The PepsiCo culture is very impatient. People want everything now. We’re deliberately building out a multi-year roadmap. The analogy we use to senior stakeholders is ‘we’ve gotten the biplane off the ground and it’s really important we all fly the biplane together. We’re not going straight to the rocketship because when you do, it overwhelms people, and they blame the system. In the PepsiCo culture, every market is fiercely independent.
You’ve got to walk in the shoes of your end users. A lot of our training is scenario-based. It can’t all be about me and the benefits I’ll get sitting in New York.

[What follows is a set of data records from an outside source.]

-- ==== Sys2Proof/Safety.lean ====
section
/-!
DEFINITION. The terms that claims use: the parts of the state that stay the same, the invariant of the machine, a safe
run, the end of a run.
-/

namespace Sys2Proof.Machine

/-! ### What stays the same -/

/-- Every general register but those of a list holds what it held. -/
def sameRegsBut (l : List Reg) (s t : State) : Prop := ∀ r, r ∉ l → readReg t r = readReg s r

/-- Every control register and exception register holds what it held (spec/10_state.md R28 to R34). -/
def sameControl (s t : State) : Prop :=
  t.status = s.status ∧ t.prevStatus = s.prevStatus ∧ t.epc = s.epc ∧ t.expVec = s.expVec ∧
  t.excCode = s.excCode ∧ t.intMask = s.intMask

/-- Every byte of ROM and SPM reads as it read, and the same words count as stored. -/
def sameMemory (s t : State) : Prop := (∀ a, readByte t.mem a = readByte s.mem a) ∧ t.stored = s.stored

/-- The three devices, and the model's own counters, are as they were. -/
def sameDevices (s t : State) : Prop := t.timer = s.timer ∧ t.uart = s.uart ∧ t.gpio = s.gpio ∧ t.env = s.env

/-- Everything but the program counter, the pending branch and the named general registers is as it was. -/
def onlyRegs (l : List Reg) (s t : State) : Prop :=
  sameRegsBut l s t ∧ sameControl s t ∧ sameMemory s t ∧ sameDevices s t

/-- The effect of an instruction that writes `v` to one general register: that write and nothing else but the program
counter and the pending branch. -/
def writesReg (s t : State) (r : Reg) (v : Word) : Prop := readReg t r = v ∧ onlyRegs [r] s t

/-- The program counter moves on as after an instruction that is no branch (spec/43_branch.md R160): to the target of a
taken branch whose delay slot this was, else to the next word; no branch is pending after it. -/
def movesOn (s t : State) : Prop :=
  t.pending = .none ∧
  (∀ a, s.pending = .slot (some a) → t.pc = a ++ 0#2) ∧
  ((s.pending = .none ∨ s.pending = .slot none) → t.pc = s.pc + 4#32)

/-- The accesses that no device answers: the three reserved windows, and inside the other windows every address beyond
the device (spec/20_memory.md R74). -/
def noResponder (a : Nat) : Prop :=
  (0x00001000 ≤ a ∧ a < 0x20000000) ∨ (0x20008000 ≤ a ∧ a < 0x40000000) ∨ (0x40000010 ≤ a ∧ a < 0x60000000) ∨
  (0x60000008 ≤ a ∧ a < 0x80000000) ∨ 0x80000010 ≤ a

/-- A byte address of the scratch pad memory (spec/20_memory.md R75). -/
def inSpm (a : Nat) : Prop := 0x20000000 ≤ a ∧ a < 0x20008000

/-- The address of a device register that an STW can write: all but the GPIO Input Port (spec/60_exceptions.md R220, R230, R240,
R242). -/
def inWritableDevice (a : Nat) : Prop :=
  a ∈ [0x40000000, 0x40000004, 0x40000008, 0x4000000C, 0x60000000, 0x60000004, 0x80000004, 0x80000008, 0x8000000C]

/-- A byte address of the Boot ROM (spec/20_memory.md R73). -/
def inRom (a : Nat) : Prop := a < 0x00001000

/-- The state that an exception entry leaves (spec/60_exceptions.md R212), field by field. -/
def entered (code : BitVec 3) (s t : State) : Prop :=
  t.prevStatus = s.status ∧ t.status.ie = false ∧ t.status.em = .kernel ∧
  (s.pc.toNat % 4 = 0 → t.epc ++ 0#2 = s.pc) ∧
  t.excCode.code = code ∧ (t.excCode.d = true ↔ s.pending ≠ .none) ∧
  t.pending = .none ∧ t.pc = s.expVec ++ 0#2 ∧
  t.expVec = s.expVec ∧ t.intMask = s.intMask ∧
  sameRegsBut [] s t ∧ sameMemory s t ∧ sameDevices s t

/-! ### Runs of instructions, and of the timer -/

/-- The instruction is an STW to the word at `a`. -/
def storesTo (a : Word) (i : Instr) (s : State) : Prop :=
  ∃ ra rb imm, i = .stw ra rb imm ∧ effectiveAddress (readReg s ra) imm = a

/-- `s` goes to `t` by a list of instructions none of which is an STW to the word at `a`; before each of them, and after the last,
anything may happen that leaves memory as it was, such as device steps or an exception entry. -/
def runsWithoutStoreTo (a : Word) : List Instr → State → State → Prop
  | [], s, t => sameMemory s t
  | i :: rest, s, t => ∃ u v, sameMemory s u ∧ ¬ storesTo a i u ∧ exec i u = .next v ∧ runsWithoutStoreTo a rest v t

/-- The timer expires in the device steps from `s` (spec/60_exceptions.md R225): after `k` of its clocks it runs with COUNTER at
EXPR, the next clock sets I, clears COUNTER and copies P to S, and the remaining clocks follow. -/
def timerExpires (s : State) : Prop :=
  s.env.timerWait = 0 ∧
  ∃ k ≤ Config.timerExtraSteps s.env.clock,
    let t := timerSteps k s.timer
    t.start = true ∧ t.counter = t.expr ∧
    (deviceSteps s).timer =
      timerSteps (Config.timerExtraSteps s.env.clock - k) { t with irq := true, counter := 0#32, start := t.periodic } ∧
    (deviceSteps s).timer.irq = true

/-! ### Which instruction may raise what (spec/60_exceptions.md R201) -/

/-- The exception an instruction can raise, if any: the complete list of R201, which gives no instruction two. -/
def raises : Instr → Option Cause
  | .addsr .. | .addsi .. | .subsr .. => some .arithmeticOverflow
  | .ldw .. | .stw .. => some .addressMissAlign
  | .trap => some .trap
  | .rdcr .. | .wrcr .. | .exrt => some .privilegeViolation
  | .andr .. | .andi .. | .orr .. | .ori .. | .xorr .. | .xori .. => none
  | .addur .. | .addui .. | .subur .. => none
  | .shrlr .. | .shrli .. | .shllr .. | .shlli .. => none
  | .be .. | .bne .. | .bsgt .. | .bugt .. | .jmp _ | .call _ => none

/-! ### The formats (spec/30_encoding.md R101 to R107) -/

/-- A word has an instruction's operands in the fields of its format, and zeros in the reserved field. -/
def hasOperands (w : Word) : Instr → Prop
  | .andr ra rb rc | .orr ra rb rc | .xorr ra rb rc | .addsr ra rb rc | .addur ra rb rc | .subsr ra rb rc
  | .subur ra rb rc | .shrlr ra rb rc | .shllr ra rb rc =>
    (w.extractLsb' 21 5).toNat = ra.val ∧ (w.extractLsb' 16 5).toNat = rb.val ∧ (w.extractLsb' 11 5).toNat = rc.val ∧
    (w.extractLsb' 0 11).toNat = 0
  | .andi ra rb imm | .ori ra rb imm | .xori ra rb imm | .addsi ra rb imm | .addui ra rb imm | .shrli ra rb imm
  | .shlli ra rb imm | .be ra rb imm | .bne ra rb imm | .bsgt ra rb imm | .bugt ra rb imm | .ldw ra rb imm
  | .stw ra rb imm =>
    (w.extractLsb' 21 5).toNat = ra.val ∧ (w.extractLsb' 16 5).toNat = rb.val ∧ w.extractLsb' 0 16 = imm
  | .rdcr ra rb | .wrcr ra rb =>
    (w.extractLsb' 21 5).toNat = ra.val ∧ (w.extractLsb' 16 5).toNat = rb.val ∧ (w.extractLsb' 0 16).toNat = 0
  | .jmp ra | .call ra => (w.extractLsb' 21 5).toNat = ra.val ∧ (w.extractLsb' 0 21).toNat = 0
  | .trap | .exrt => (w.extractLsb' 0 26).toNat = 0

/-! ### The invariant -/

/-- The word addresses recorded as stored: strictly rising, each a word that an STW can write. -/
def storedWf (l : List Nat) : Prop :=
  strictlyRising l = true ∧ ∀ a ∈ l, a % 4 = 0 ∧ (inSpm a ∨ inWritableDevice a)

/-- The invariant of the machine: `pc[1:0] = 00` (spec/20_memory.md R83), memory in canonical form, the record of stored
words in canonical form. -/
def Inv (s : State) : Prop := s.pc.toNat % 4 = 0 ∧ s.mem.wf = true ∧ storedWf s.stored

/-! ### Modes (spec/60_exceptions.md R217) -/

/-- The same state in a given mode. -/
def withMode (m : Mode) (s : State) : State := { s with status := { s.status with em := m } }

/-- Two states that agree on everything but Status and Previous Status. -/
def sameButStatus (s t : State) : Prop :=
  { t with status := s.status, prevStatus := s.prevStatus } = s

/-! ### Runs -/

/-- `s` runs to `t` in `n` steps. -/
def runsTo : Nat → State → State → Prop
  | 0, s, t => t = s
  | n + 1, s, t => ∃ u, step s = .next u ∧ runsTo n u t

/-- A state some run from `s` reaches. -/
def reachable (s t : State) : Prop := ∃ n, runsTo n s t

/-- `n` steps from `s` neither get stuck nor are refused. -/
def safeFor : Nat → State → Prop
  | 0, _ => True
  | n + 1, s => ∃ u, step s = .next u ∧ safeFor n u

/-- The end of a run by the parameter `END_PC` (spec/70_reset_and_hazards.md R271, log 35): no hardware stops there. -/
def atEnd (endPc : Word) (s : State) : Prop := s.pc = endPc ∧ s.pending = .none

end Sys2Proof.Machine
end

It’s got to be if you’re a project manager in Egypt, Brazil, or China. How is this going to solve some of the pain points you have day in and day out? We’re really focused on that.
When it comes to senior stakeholders, there’s a balance. We’ve needed our senior leaders to lay the groundwork for us, to cough up the money if I’m honest. We also need to say to them ‘this is really important in every function but now it is critical that we’ve got thousands and thousands of users around the world excited and engaged in Planisware to truly help us embed it.’ I hope to come back in a year to tell you we’ve rolled it out from six countries to a hundred. That’s the trajectory we’re on.”
The possibilities are endless because we’ve given our senior executives a peek under the tent of what Planisware could bring. One of the things we’re most passionate about is how do we link internal data with external data? One of the things Planisware has done for us is find smart connections with our internal finance data to find ‘here’s what you said the project was going to cost internally. Now we’ve got net revenue data because it’s in market.’ You can look at and track back your in-market performance. The next step will be to bring in some consumer metrics to look at ‘is this resonating with consumers? What’s the distribution? The rate of sale? What’s the repeat rate?’ I think we’re going to get people excited inside PepsiCo to link that data and bring it all back into Planisware. It’s a real example of where Planisware can be that one source of truth.